⟨

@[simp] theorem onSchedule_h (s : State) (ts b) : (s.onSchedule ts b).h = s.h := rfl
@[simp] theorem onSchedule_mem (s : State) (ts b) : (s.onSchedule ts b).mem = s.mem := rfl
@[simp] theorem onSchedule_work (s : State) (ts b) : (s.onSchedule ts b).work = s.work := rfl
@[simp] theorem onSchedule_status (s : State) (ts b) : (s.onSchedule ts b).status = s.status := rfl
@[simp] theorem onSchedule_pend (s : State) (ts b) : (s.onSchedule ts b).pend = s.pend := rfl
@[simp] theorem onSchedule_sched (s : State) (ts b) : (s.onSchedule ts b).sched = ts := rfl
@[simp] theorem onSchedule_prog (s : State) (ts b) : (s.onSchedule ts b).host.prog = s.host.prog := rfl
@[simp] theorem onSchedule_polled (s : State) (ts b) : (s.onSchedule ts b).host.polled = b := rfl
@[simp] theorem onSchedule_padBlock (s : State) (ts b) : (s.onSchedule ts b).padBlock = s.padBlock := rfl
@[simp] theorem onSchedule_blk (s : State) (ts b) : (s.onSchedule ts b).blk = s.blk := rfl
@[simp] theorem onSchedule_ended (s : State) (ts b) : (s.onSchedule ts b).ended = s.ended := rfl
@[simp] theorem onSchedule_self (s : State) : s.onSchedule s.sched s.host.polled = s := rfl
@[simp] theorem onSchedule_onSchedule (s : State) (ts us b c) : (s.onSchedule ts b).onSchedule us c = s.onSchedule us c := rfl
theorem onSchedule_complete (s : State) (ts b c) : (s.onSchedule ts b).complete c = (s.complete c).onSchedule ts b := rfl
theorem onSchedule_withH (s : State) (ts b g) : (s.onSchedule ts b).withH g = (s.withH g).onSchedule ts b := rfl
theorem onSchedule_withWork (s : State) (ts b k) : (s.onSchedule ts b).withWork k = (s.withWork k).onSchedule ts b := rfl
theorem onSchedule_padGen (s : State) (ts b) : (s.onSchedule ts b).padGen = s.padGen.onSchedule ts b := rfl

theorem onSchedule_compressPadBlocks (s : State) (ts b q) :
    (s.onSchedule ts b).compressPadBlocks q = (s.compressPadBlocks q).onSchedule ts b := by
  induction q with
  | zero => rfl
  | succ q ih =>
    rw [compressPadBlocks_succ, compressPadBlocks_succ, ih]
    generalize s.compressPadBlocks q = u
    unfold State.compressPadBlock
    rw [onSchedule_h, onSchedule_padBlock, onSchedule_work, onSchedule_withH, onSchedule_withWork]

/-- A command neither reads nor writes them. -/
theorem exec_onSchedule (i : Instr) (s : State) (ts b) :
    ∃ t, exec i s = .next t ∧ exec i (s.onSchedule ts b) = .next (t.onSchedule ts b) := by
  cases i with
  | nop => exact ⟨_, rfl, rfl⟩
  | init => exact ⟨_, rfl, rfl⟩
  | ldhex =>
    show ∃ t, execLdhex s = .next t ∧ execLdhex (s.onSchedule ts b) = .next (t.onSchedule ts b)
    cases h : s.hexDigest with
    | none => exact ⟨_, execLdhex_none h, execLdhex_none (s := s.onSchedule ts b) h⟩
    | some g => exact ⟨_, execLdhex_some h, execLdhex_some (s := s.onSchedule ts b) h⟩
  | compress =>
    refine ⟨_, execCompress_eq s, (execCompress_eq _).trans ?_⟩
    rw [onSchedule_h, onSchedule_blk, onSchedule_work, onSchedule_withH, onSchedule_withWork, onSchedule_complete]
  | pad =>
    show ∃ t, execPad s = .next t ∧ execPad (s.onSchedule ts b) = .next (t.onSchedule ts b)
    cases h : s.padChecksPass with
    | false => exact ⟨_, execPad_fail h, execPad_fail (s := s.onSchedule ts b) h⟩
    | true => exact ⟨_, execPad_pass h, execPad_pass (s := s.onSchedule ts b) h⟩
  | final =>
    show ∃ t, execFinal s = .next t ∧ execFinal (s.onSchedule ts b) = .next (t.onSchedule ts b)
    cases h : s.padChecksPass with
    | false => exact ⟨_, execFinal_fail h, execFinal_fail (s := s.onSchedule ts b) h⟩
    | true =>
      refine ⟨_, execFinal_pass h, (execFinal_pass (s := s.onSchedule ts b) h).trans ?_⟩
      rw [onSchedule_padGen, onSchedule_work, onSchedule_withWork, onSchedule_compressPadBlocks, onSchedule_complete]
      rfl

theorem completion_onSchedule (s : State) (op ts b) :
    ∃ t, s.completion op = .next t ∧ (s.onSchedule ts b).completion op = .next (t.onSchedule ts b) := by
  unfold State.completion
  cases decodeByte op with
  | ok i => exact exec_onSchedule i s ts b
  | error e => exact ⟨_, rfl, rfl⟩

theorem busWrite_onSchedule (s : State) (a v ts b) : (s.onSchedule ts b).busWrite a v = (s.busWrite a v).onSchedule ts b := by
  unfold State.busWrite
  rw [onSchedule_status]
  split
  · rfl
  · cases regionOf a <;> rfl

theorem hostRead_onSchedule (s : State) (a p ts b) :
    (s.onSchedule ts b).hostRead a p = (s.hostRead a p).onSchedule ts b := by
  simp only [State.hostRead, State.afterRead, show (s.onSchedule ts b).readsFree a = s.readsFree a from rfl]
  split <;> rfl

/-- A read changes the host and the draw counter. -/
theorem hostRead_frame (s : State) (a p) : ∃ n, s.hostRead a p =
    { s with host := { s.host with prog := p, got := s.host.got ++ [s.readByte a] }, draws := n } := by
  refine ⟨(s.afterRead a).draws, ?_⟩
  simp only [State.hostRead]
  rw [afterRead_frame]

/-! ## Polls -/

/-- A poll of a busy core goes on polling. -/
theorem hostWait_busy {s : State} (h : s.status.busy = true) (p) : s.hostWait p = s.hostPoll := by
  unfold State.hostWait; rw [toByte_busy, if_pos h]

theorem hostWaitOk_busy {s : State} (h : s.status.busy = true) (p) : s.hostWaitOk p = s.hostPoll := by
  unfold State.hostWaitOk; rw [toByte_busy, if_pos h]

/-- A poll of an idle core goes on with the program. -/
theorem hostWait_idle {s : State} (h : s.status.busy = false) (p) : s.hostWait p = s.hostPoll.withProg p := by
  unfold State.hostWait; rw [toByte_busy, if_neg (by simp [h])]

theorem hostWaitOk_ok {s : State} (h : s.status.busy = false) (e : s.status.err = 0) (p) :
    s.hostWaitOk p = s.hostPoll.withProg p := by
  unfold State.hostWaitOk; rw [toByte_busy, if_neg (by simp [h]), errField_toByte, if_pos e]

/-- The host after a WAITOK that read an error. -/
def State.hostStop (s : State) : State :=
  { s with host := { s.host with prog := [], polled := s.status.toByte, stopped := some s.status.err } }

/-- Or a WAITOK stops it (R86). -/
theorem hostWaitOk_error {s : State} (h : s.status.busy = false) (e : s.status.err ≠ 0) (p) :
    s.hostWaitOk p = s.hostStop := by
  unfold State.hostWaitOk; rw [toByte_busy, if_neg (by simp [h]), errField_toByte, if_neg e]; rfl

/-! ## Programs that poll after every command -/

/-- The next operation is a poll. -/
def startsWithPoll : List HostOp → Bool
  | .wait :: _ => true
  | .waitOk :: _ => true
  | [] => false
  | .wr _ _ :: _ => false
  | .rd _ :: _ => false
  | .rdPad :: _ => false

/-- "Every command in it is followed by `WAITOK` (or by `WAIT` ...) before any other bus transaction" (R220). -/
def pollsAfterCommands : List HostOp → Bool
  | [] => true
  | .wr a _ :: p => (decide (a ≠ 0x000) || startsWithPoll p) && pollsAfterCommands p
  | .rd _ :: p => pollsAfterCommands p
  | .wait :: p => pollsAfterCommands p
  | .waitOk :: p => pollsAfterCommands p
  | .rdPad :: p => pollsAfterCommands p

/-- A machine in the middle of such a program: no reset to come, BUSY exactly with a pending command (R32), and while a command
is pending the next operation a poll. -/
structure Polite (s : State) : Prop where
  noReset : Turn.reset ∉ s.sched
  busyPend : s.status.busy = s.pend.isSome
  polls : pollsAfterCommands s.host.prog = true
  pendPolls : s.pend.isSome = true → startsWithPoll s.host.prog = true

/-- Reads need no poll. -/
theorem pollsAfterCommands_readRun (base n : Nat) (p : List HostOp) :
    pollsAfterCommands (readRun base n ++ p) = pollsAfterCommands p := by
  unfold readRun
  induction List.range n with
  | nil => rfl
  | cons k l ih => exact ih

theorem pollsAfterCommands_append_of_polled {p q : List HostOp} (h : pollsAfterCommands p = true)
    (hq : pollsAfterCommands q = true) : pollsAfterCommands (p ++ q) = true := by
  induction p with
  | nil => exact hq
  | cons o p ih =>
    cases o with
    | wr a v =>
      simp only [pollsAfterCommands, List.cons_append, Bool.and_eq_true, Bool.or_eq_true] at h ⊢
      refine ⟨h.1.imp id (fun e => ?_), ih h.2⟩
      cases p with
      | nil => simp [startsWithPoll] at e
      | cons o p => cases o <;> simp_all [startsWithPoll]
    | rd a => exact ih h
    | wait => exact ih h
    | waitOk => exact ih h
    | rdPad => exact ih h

⟩
⟨

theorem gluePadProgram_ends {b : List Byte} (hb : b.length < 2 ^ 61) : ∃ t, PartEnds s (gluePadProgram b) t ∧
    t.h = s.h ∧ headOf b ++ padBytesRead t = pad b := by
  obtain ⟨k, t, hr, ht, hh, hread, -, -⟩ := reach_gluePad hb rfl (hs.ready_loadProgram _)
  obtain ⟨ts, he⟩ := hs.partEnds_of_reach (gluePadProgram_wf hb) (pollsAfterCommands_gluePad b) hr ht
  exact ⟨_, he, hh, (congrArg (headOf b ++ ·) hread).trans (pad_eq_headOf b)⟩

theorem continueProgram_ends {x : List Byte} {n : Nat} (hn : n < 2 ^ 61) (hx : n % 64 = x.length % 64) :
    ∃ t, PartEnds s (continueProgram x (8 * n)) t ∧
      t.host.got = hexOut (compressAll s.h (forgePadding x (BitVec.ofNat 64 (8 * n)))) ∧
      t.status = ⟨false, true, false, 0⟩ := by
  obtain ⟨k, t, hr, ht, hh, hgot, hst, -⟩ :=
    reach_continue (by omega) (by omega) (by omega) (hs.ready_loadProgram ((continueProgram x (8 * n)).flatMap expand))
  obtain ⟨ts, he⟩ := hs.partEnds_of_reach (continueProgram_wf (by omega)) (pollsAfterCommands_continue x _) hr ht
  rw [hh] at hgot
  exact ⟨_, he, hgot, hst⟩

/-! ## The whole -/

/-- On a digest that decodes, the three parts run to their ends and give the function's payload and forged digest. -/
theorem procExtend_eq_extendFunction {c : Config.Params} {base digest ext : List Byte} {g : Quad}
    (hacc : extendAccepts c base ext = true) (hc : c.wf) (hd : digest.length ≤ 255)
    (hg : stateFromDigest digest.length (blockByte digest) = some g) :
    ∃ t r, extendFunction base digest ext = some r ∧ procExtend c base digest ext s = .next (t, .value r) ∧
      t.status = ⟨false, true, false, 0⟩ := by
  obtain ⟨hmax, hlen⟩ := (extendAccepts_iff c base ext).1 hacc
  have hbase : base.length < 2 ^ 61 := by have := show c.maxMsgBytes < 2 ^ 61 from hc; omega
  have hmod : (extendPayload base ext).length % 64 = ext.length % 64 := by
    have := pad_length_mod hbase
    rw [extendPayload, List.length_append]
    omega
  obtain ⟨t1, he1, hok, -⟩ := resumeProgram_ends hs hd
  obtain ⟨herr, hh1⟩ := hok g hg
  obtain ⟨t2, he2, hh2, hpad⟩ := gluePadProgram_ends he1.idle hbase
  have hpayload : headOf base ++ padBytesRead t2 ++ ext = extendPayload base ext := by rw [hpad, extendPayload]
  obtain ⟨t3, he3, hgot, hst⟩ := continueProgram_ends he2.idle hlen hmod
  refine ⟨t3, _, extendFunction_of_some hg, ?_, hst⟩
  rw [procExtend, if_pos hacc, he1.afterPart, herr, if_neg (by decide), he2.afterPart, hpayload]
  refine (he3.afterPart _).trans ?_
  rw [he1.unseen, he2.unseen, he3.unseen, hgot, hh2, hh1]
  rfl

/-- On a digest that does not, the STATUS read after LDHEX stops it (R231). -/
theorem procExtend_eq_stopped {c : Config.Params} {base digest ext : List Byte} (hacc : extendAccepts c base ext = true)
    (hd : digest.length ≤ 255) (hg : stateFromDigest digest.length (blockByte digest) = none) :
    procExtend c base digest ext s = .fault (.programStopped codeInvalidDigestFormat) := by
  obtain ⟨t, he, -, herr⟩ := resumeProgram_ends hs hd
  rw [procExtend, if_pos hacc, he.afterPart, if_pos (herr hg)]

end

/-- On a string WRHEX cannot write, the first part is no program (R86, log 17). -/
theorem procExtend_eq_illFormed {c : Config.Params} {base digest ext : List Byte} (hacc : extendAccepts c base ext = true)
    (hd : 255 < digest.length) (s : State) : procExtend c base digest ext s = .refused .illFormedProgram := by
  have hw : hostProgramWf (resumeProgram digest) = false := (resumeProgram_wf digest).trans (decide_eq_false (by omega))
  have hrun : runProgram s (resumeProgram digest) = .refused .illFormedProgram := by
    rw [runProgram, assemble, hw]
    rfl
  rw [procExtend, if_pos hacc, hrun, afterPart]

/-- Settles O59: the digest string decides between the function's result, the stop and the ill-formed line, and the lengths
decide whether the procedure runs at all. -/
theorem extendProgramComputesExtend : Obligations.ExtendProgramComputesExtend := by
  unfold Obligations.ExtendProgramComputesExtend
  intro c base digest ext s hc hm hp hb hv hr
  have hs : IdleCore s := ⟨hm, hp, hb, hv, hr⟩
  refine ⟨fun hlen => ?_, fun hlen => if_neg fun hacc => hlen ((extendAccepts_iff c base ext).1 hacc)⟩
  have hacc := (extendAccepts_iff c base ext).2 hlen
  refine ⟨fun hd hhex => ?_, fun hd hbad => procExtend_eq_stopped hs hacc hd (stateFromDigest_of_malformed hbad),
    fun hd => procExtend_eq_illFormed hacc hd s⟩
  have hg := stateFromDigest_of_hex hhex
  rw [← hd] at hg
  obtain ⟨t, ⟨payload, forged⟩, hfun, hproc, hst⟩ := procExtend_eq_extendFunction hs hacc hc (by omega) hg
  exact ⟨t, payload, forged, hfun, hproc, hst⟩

⟩

» **Work order**
Report every line of the material above in which "blockByte" appears.

» **Worked solution**
    (hg : stateFromDigest digest.length (blockByte digest) = some g) :
    (hd : digest.length ≤ 255) (hg : stateFromDigest digest.length (blockByte digest) = none) :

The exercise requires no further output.